The reason is that graphic is always just exported as PNG by OOo, while Word
exports it as WMF as well, like this:

----
{\*\shppict {\pict\pngblip ...}}{\nonshppict {\pict ...}}
----

Given that the code even in OOo's old export filter has comments about this, I
think it'll be a typo or something. The current output has PNG data but it's
declared as WMF, so the bug will be that somehow OOo thinks it's a WMF picture,
hence it needs no duplicate version for Wordpad...

And yes, it's all about a
link:http://svn.services.openoffice.org/opengrok/xref/Current%20%28trunk%29/sw/source/filter/rtf/rtfatr.cxx#1528[missing
break], after adding it, it works fine. :)

== 2010-07-09

Implemented line numbering, Word is needed for testing as the OOo importer
doesn't support it, either.

Then I improved `RtfExport::OutChar` by adding more escapes: there are special
RTF commands for 3 formatting marks and that was not handled before. (This was
fine in the old code.)

Looks like ooo-build's `border-types-dotted-dashed.diff` introduces some dead
code, after a short discussion with Cedric, the issue is
http://cgit.freedesktop.org/ooo-build/ooo-build/commit/?id=c9bc1128cbae3e922115a1b815ec469001232929[fixed].

Finally I cleaned up a few functions that used `ByteString` to use `OString`
instead, as
http://svn.services.openoffice.org/opengrok/xref/Current%20%28trunk%29/tools/inc/tools/string.hxx#43[suggested].

What's next on Monday? Bookmarks, probably.

== 2010-07-12

Cedric had a http://cedric.bosdonnat.free.fr/wordpress/?p=243[great post] about
how to open odt/docx files, but one bit was missing, how to filter the file via
xmllint so that the output will be readable?

----
au FileType xml exe ":silent 1,$!xmllint --format --recover - 2>/dev/null"
----

Of course somehow limiting this to xml files inside odt/docx zips would be
nice, but that's a minor issue.

Then I noticed that the docx exporter has a nice feature called "split the runs
according to the bookmark start / ends". Give that I need this for RTF as well,
Kendy suggested to move it to MSWordExportBase, so I worked on this.

Once this was complete, the real bookmark support was fairly easy.

Then I worked on implicit bookmarks, for example when you add a reference to a
footnote. The old exporter didn't implement this, the result was an ugly
`Error: Reference source not found` message, now this works correctly.

Fixed a bug that made the exporter segfault when exporting table of contents -
but the result is now far better, ie it is properly read-only (in Word).
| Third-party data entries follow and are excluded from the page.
-- ==== Sys2Proof/Machine/Tick.lean ====
section
/-! DEFINITION. What happens at the clock while no command waits: a descriptor that a fence has held back starts, and
otherwise one SCLK period passes (R15 to R20, R121 to R143, R194, R509, R599). -/

namespace Sys2Proof.Machine

/-! ### Descriptors behind a fence (R310, R312) -/

/-- Nothing holds the descriptor back any more: every earlier one of its session has completed, or it carries no
FENCE and only stood behind one that did. -/
def fenceOpen (s : State) (f : Fetched) : Bool :=
  match f.desc with
  | some d => !d.fence || !earlierOpen s d
  | none => true

/-- The first waiting descriptor that may start, and the others; the descriptors of one session keep their order
(R312). -/
def pickFenced (s : State) (seen : List Nat) : List (Nat × Fetched) → Option (Fetched × List (Nat × Fetched))
  | [] => none
  | f :: fs =>
    if !seen.contains f.1 && fenceOpen s f.2 then some (f.2, fs)
    else (pickFenced s (f.1 :: seen) fs).map (fun r => (r.1, f :: r.2))

/-- The waiting descriptor that starts now, and the state without it. -/
def nextFenced (s : State) : Option (Fetched × State) :=
  (pickFenced s [] s.host.fenced).map (fun r =>
    (r.1, { s with host := { s.host with fenced := r.2, released := true } }))

/-! ### Sweeps (R324) -/

/-- The device sweeps: FETCH_EN, and Bus Master Enable. -/
def sweepsOn (s : State) : Bool := getB s F.HST_CTRL_FETCH_EN && s.host.busMaster

/-- A sweep starts as it falls due; with eight in flight it waits for one to end, and counts an overrun. -/
def sweepTick (s : State) : State :=
  if sweepsOn s && !s.host.sweepWaits && decide (s.host.sweepDue ≤ timeNs s) then
    if s.host.sweeps < 8 then startSweep s
    else bumpF (setB { s with host := { s.host with sweepWaits := true } } F.HST_STATUS_SWEEP_OVERRUN true) F.HST_OVERRUNS_COUNT 1
  else s

/-! ### One SCLK period -/

/-- The length of an SCLK period in 1/1024 ns (R509): D / 204.8 GHz, and one REFCLK period while SCLK runs from it. -/
def periodUnits (s : State) : Nat :=
  let d := getF s F.CLK_SCLK_D
  if d = 0 then 10240 else 5 * d

/-- The nanoseconds that TIME advances in this period (R599). -/
def periodNs (s : State) : Nat := (s.clk.frac + periodUnits s) / 1024

/-- A machine release (R135): from T0 on, the dies that stand at `m`, then at each step count after it, are released,
one step count each period.  None is released while a cause of the hold remains on the device (R117). -/
def machineRelease (s : State) : State :=
  match s.holds.release with
  | none => s
  | some (t0, m) =>
    if timeNs s < t0 || (s.holds.resuming.isNone && !deviceReady s) then s
    else
      let s := if s.holds.resuming.isSome then s
        else onHolds ([0, 1, 2].foldl clearSource (redecide (refreshLate s))) (fun h => { h with resuming := some m })
      let s := releaseUpTo s m
      onHolds s (fun h => { h with release := if anyFrozen s then some (t0, m + 1) else none })

/-- Releases of a resume under way (R131, R135). -/
def releaseTick (s : State) : State := if s.holds.release.isSome then machineRelease s else continueResume s

/-- The step clock of die `d` runs: its island's switch is not gated off (R501). -/
def sclkRuns (s : State) (d : Fin 4) : Bool := getF s (F.CLK_SWITCH_CURRENT d) != 2

/-- Every die in one step period (R17). -/
def arrayTick (s : State) : State :=
  if marchHolds s then s else dieList.foldl (fun t d => if sclkRuns s d then stepDie t d else t) s

/-- A 64-bit count advances. -/
def bump64 (s : State) (lo hi : Fld) (n : Nat) : State := set64 s lo hi (get64 s lo hi + n)

/-- Hold accounting over a period (R143): `ran` says whether die 0 executed a step. -/
def accountTick (s : State) (ns : Nat) (ran : Bool) : State :=
  let s := (List.range 12).foldl (fun t n =>
    if sourceOn t n then bump64 t (F.ARY_SRC_NS_LO_COUNT n) (F.ARY_SRC_NS_HI_COUNT n) ns else t) s
  let s := if anyFrozen s then bump64 s F.ARY_HELD_NS_LO_COUNT F.ARY_HELD_NS_HI_COUNT ns else s
  if ran then bump64 s F.ARY_EXEC_STEPS_LO_COUNT F.ARY_EXEC_STEPS_HI_COUNT 1 else s

/-- The step periods since the last die froze (R123), and the late timer (R137). -/
def holdTick (s : State) : State :=
  lateTick (onHolds s (fun h => { h with frozenSteps := if anyFrozen s then h.frozenSteps + 1 else 0 }))

/-- TIME at the end of the period (R599). -/
def timeTick (s : State) : State :=
  let u := s.clk.frac + periodUnits s
  setTime (onClk s (fun c => { c with frac := u % 1024 })) (timeNs s + u / 1024)

/-- The oldest committed sample is written, once every stack of its window is READY (R227, R375). -/
def sampleTick (s : State) : State :=
  if (s.asy.waiting.take 1).all (fun x => (winMembers s x.1).all (stackReady s)) then drainSample s else s

/-- A new clock of the design memories: no port has been served in it, and no word has a value before it (R202, R204). -/
def newClock (s : State) : State := { s with mem := { s.mem with portA := [], before := [] } }

/-- One SCLK period of the block (DESIGN CHOICE: what a step does while no command waits). -/
def tick (s : State) : State :=
  let ns := periodNs s
  let s := releaseTick (tileReturns (newClock (gatesExit s)))
  let sigma := s.dies[0].sigma
  let s := takeDecisions (holdBlocks (arrayTick s))
  let s := accountTick (holdTick s) ns (decide (sigma < s.dies[0].sigma))
  let s := sweepTick (ageReads (timeTick s))
  let s := steeringLost (linksTick (sampleTick s))
  let s := if s.clk.expired && getB s F.CLK_REFCLK_HOLDOVER then announceSoon s 10 else s
  loaderTick (windowTick (fwTick s))

end Sys2Proof.Machine
end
Finally implemented postit comments, that was an interesting task as it's only
supported in WW8, not in the old RTF of DOCX.

== 2010-07-13

Implemented the page description table. Each entry (to my understanding)
contains a page style. This is not something supported by RTF by default, but
OOo has an extension for this (the `\pgdsctbl` group) and given that the old
exporter/importer supported this, it was time for the new exporter to implement
it as well.

Then implemented minor remaining outline methods:
DisallowInheritingOutlineNumbering and OutlineNumbering.

Finally I started working on redlines. So far only inserts are exported, I'll
continue with deletions tomorrow.

== 2010-07-14

Finished redlines, deletions are now exported as well.

Had a look at ooconvwatch again. Given that my test.sh script produces foo.rtf
and foo.good.rtf from foo.odt (using the new and the old filter), I created a
convwatch and a convwatch.good directory, symlinked foo.rtf and foo.good.rtf to
there (both as foo.rtf) and then ran:

----
~/git/ooo-build/build/install/program$ time ../../../bin/ooconvwatch -c -d /home/vmiklos/git/gsoc/ooo-test-files/writer/convwatch.good
~/git/ooo-build/build/install/program$ time ../../../bin/ooconvwatch -d /home/vmiklos/git/gsoc/ooo-test-files/writer/convwatch
----

Of course it still fails even for a hello world, but the reason of the failure
is different. Last time I tried, it failed because I did not export page styles
(including margins), now it fails because:

- kerning was not exported by the old filter - that's good
- RtfImportFilter::filter does not work with loadDocumentFromURL() - that's
  bad. I see that the problem is that I currently open a new stream instaed of
  reusing the one I got (so ooconvwatch gets an empty stream). That's not a
  problem as a user but it's a problem for convwatch, I'll see what can I do with
  this. A workaround for this issue is to change $$`pwd`/soffice$$ to
  /usr/bin/soffice in ooconvwatch.

Dived in drawing objects: there are two approaches here:

- Word 6.0/95 uses 'drawing objects' - `\do` control word
- 97-2007 uses 'shapes' - `\shp` control word

To make the decision easy, the old filter did not export anything when met a
drawing object. ;) Seriously speaking, I first want to implement the `\shp`
syntax, then I can work on backward compatibility.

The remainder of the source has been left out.